** Opening Supplied entries block **

-- ==== Sys2Proof/Laws/State.lean ====
section
/-! SUPPORT. What each update of the state leaves alone, one lemma for each field and update, and what it does to the field it
changes, so that no proof unfolds a record update. -/

namespace Sys2Proof.Laws

open Sys2Proof.Machine

/-! ## emit -/

@[simp] theorem emit_time (o : Out) (s : State) : (emit o s).time = s.time := rfl
@[simp] theorem emit_ready (o : Out) (s : State) : (emit o s).ready = s.ready := rfl
@[simp] theorem emit_cnt (o : Out) (s : State) : (emit o s).cnt = s.cnt := rfl
@[simp] theorem emit_fcnt (o : Out) (s : State) : (emit o s).fcnt = s.fcnt := rfl
@[simp] theorem emit_pins (o : Out) (s : State) : (emit o s).pins = s.pins := rfl
@[simp] theorem emit_ft (o : Out) (s : State) : (emit o s).ft = s.ft := rfl
@[simp] theorem emit_brown (o : Out) (s : State) : (emit o s).brown = s.brown := rfl
@[simp] theorem emit_link (o : Out) (s : State) : (emit o s).link = s.link := rfl
@[simp] theorem emit_cxl (o : Out) (s : State) : (emit o s).cxl = s.cxl := rfl
@[simp] theorem emit_funcs (o : Out) (s : State) : (emit o s).funcs = s.funcs := rfl
@[simp] theorem emit_boot (o : Out) (s : State) : (emit o s).boot = s.boot := rfl
@[simp] theorem emit_procs (o : Out) (s : State) : (emit o s).procs = s.procs := rfl
@[simp] theorem emit_upd (o : Out) (s : State) : (emit o s).upd = s.upd := rfl
@[simp] theorem emit_hand (o : Out) (s : State) : (emit o s).hand = s.hand := rfl
@[simp] theorem emit_fuses (o : Out) (s : State) : (emit o s).fuses = s.fuses := rfl
@[simp] theorem emit_sec (o : Out) (s : State) : (emit o s).sec = s.sec := rfl
@[simp] theorem emit_nor (o : Out) (s : State) : (emit o s).nor = s.nor := rfl
@[simp] theorem emit_prov (o : Out) (s : State) : (emit o s).prov = s.prov := rfl
@[simp] theorem emit_settings (o : Out) (s : State) : (emit o s).settings = s.settings := rfl
@[simp] theorem emit_hbm (o : Out) (s : State) : (emit o s).hbm = s.hbm := rfl
@[simp] theorem emit_store (o : Out) (s : State) : (emit o s).store = s.store := rfl
@[simp] theorem emit_bufs (o : Out) (s : State) : (emit o s).bufs = s.bufs := rfl
@[simp] theorem emit_cores (o : Out) (s : State) : (emit o s).cores = s.cores := rfl
@[simp] theorem emit_ctrs (o : Out) (s : State) : (emit o s).ctrs = s.ctrs := rfl
@[simp] theorem emit_engines (o : Out) (s : State) : (emit o s).engines = s.engines := rfl
@[simp] theorem emit_chipDma (o : Out) (s : State) : (emit o s).chipDma = s.chipDma := rfl
@[simp] theorem emit_progs (o : Out) (s : State) : (emit o s).progs = s.progs := rfl
@[simp] theorem emit_tasks (o : Out) (s : State) : (emit o s).tasks = s.tasks := rfl
@[simp] theorem emit_nextTask (o : Out) (s : State) : (emit o s).nextTask = s.nextTask := rfl
@[simp] theorem emit_turn (o : Out) (s : State) : (emit o s).turn = s.turn := rfl
@[simp] theorem emit_kv (o : Out) (s : State) : (emit o s).kv = s.kv := rfl
@[simp] theorem emit_serve (o : Out) (s : State) : (emit o s).serve = s.serve := rfl
@[simp] theorem emit_flint (o : Out) (s : State) : (emit o s).flint = s.flint := rfl
@[simp] theorem emit_fab (o : Out) (s : State) : (emit o s).fab = s.fab := rfl
@[simp] theorem emit_power (o : Out) (s : State) : (emit o s).power = s.power := rfl
@[simp] theorem emit_caps (o : Out) (s : State) : (emit o s).caps = s.caps := rfl
@[simp] theorem emit_meter (o : Out) (s : State) : (emit o s).meter = s.meter := rfl
@[simp] theorem emit_thermal (o : Out) (s : State) : (emit o s).thermal = s.thermal := rfl
@[simp] theorem emit_side (o : Out) (s : State) : (emit o s).side = s.side := rfl
@[simp] theorem emit_issued (o : Out) (s : State) : (emit o s).issued = s.issued := rfl
@[simp] theorem emit_mem (o : Out) (s : State) : (emit o s).mem = s.mem := rfl
@[simp] theorem emit_free (o : Out) (s : State) : (emit o s).free = s.free := rfl
@[simp] theorem emit_pending (o : Out) (s : State) : (emit o s).pending = s.pending := rfl

/-! ## tookFree -/

@[simp] theorem tookFree_time (s : State) : (tookFree s).time = s.time := rfl
@[simp] theorem tookFree_ready (s : State) : (tookFree s).ready = s.ready := rfl
@[simp] theorem tookFree_cnt (s : State) : (tookFree s).cnt = s.cnt := rfl
@[simp] theorem tookFree_fcnt (s : State) : (tookFree s).fcnt = s.fcnt := rfl
@[simp] theorem tookFree_pins (s : State) : (tookFree s).pins = s.pins := rfl
@[simp] theorem tookFree_ft (s : State) : (tookFree s).ft = s.ft := rfl
@[simp] theorem tookFree_brown (s : State) : (tookFree s).brown = s.brown := rfl
@[simp] theorem tookFree_link (s : State) : (tookFree s).link = s.link := rfl
@[simp] theorem tookFree_cxl (s : State) : (tookFree s).cxl = s.cxl := rfl
@[simp] theorem tookFree_funcs (s : State) : (tookFree s).funcs = s.funcs := rfl
@[simp] theorem tookFree_boot (s : State) : (tookFree s).boot = s.boot := rfl
@[simp] theorem tookFree_procs (s : State) : (tookFree s).procs = s.procs := rfl
@[simp] theorem tookFree_upd (s : State) : (tookFree s).upd = s.upd := rfl
@[simp] theorem tookFree_hand (s : State) : (tookFree s).hand = s.hand := rfl
@[simp] theorem tookFree_fuses (s : State) : (tookFree s).fuses = s.fuses := rfl
@[simp] theorem tookFree_sec (s : State) : (tookFree s).sec = s.sec := rfl
@[simp] theorem tookFree_nor (s : State) : (tookFree s).nor = s.nor := rfl
@[simp] theorem tookFree_prov (s : State) : (tookFree s).prov = s.prov := rfl
@[simp] theorem tookFree_settings (s : State) : (tookFree s).settings = s.settings := rfl
@[simp] theorem tookFree_hbm (s : State) : (tookFree s).hbm = s.hbm := rfl
@[simp] theorem tookFree_store (s : State) : (tookFree s).store = s.store := rfl
@[simp] theorem tookFree_bufs (s : State) : (tookFree s).bufs = s.bufs := rfl
@[simp] theorem tookFree_cores (s : State) : (tookFree s).cores = s.cores := rfl
@[simp] theorem tookFree_ctrs (s : State) : (tookFree s).ctrs = s.ctrs := rfl
@[simp] theorem tookFree_engines (s : State) : (tookFree s).engines = s.engines := rfl
@[simp] theorem tookFree_chipDma (s : State) : (tookFree s).chipDma = s.chipDma := rfl
@[simp] theorem tookFree_progs (s : State) : (tookFree s).progs = s.progs := rfl
@[simp] theorem tookFree_tasks (s : State) : (tookFree s).tasks = s.tasks := rfl
@[simp] theorem tookFree_nextTask (s : State) : (tookFree s).nextTask = s.nextTask := rfl
@[simp] theorem tookFree_turn (s : State) : (tookFree s).turn = s.turn := rfl
@[simp] theorem tookFree_kv (s : State) : (tookFree s).kv = s.kv := rfl
@[simp] theorem tookFree_serve (s : State) : (tookFree s).serve = s.serve := rfl
@[simp] theorem tookFree_flint (s : State) : (tookFree s).flint = s.flint := rfl
@[simp] theorem tookFree_fab (s : State) : (tookFree s).fab = s.fab := rfl
@[simp] theorem tookFree_power (s : State) : (tookFree s).power = s.power := rfl
@[simp] theorem tookFree_caps (s : State) : (tookFree s).caps = s.caps := rfl
@[simp] theorem tookFree_meter (s : State) : (tookFree s).meter = s.meter := rfl
@[simp] theorem tookFree_thermal (s : State) : (tookFree s).thermal = s.thermal := rfl
@[simp] theorem tookFree_side (s : State) : (tookFree s).side = s.side := rfl
@[simp] theorem tookFree_issued (s : State) : (tookFree s).issued = s.issued := rfl
@[simp] theorem tookFree_mem (s : State) : (tookFree s).mem = s.mem := rfl
@[simp] theorem tookFree_out (s : State) : (tookFree s).out = s.out := rfl
@[simp] theorem tookFree_pending (s : State) : (tookFree s).pending = s.pending := rfl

** Closing Supplied entries block **

Copy exactly the stretch of data above from the line with "o s).progs = s.progs := rfl" through the line with "(tookFree s).cxl = s.cxl := rfl", and omit all other lines.

@[simp] theorem emit_progs (o : Out) (s : State) : (emit o s).progs = s.progs := rfl
@[simp] theorem emit_tasks (o : Out) (s : State) : (emit o s).tasks = s.tasks := rfl
@[simp] theorem emit_nextTask (o : Out) (s : State) : (emit o s).nextTask = s.nextTask := rfl
@[simp] theorem emit_turn (o : Out) (s : State) : (emit o s).turn = s.turn := rfl
@[simp] theorem emit_kv (o : Out) (s : State) : (emit o s).kv = s.kv := rfl
@[simp] theorem emit_serve (o : Out) (s : State) : (emit o s).serve = s.serve := rfl
@[simp] theorem emit_flint (o : Out) (s : State) : (emit o s).flint = s.flint := rfl
@[simp] theorem emit_fab (o : Out) (s : State) : (emit o s).fab = s.fab := rfl
@[simp] theorem emit_power (o : Out) (s : State) : (emit o s).power = s.power := rfl
@[simp] theorem emit_caps (o : Out) (s : State) : (emit o s).caps = s.caps := rfl
@[simp] theorem emit_meter (o : Out) (s : State) : (emit o s).meter = s.meter := rfl
@[simp] theorem emit_thermal (o : Out) (s : State) : (emit o s).thermal = s.thermal := rfl
@[simp] theorem emit_side (o : Out) (s : State) : (emit o s).side = s.side := rfl
@[simp] theorem emit_issued (o : Out) (s : State) : (emit o s).issued = s.issued := rfl
@[simp] theorem emit_mem (o : Out) (s : State) : (emit o s).mem = s.mem := rfl
@[simp] theorem emit_free (o : Out) (s : State) : (emit o s).free = s.free := rfl
@[simp] theorem emit_pending (o : Out) (s : State) : (emit o s).pending = s.pending := rfl

/-! ## tookFree -/

@[simp] theorem tookFree_time (s : State) : (tookFree s).time = s.time := rfl
@[simp] theorem tookFree_ready (s : State) : (tookFree s).ready = s.ready := rfl
@[simp] theorem tookFree_cnt (s : State) : (tookFree s).cnt = s.cnt := rfl
@[simp] theorem tookFree_fcnt (s : State) : (tookFree s).fcnt = s.fcnt := rfl
@[simp] theorem tookFree_pins (s : State) : (tookFree s).pins = s.pins := rfl
@[simp] theorem tookFree_ft (s : State) : (tookFree s).ft = s.ft := rfl
@[simp] theorem tookFree_brown (s : State) : (tookFree s).brown = s.brown := rfl
@[simp] theorem tookFree_link (s : State) : (tookFree s).link = s.link := rfl
@[simp] theorem tookFree_cxl (s : State) : (tookFree s).cxl = s.cxl := rfl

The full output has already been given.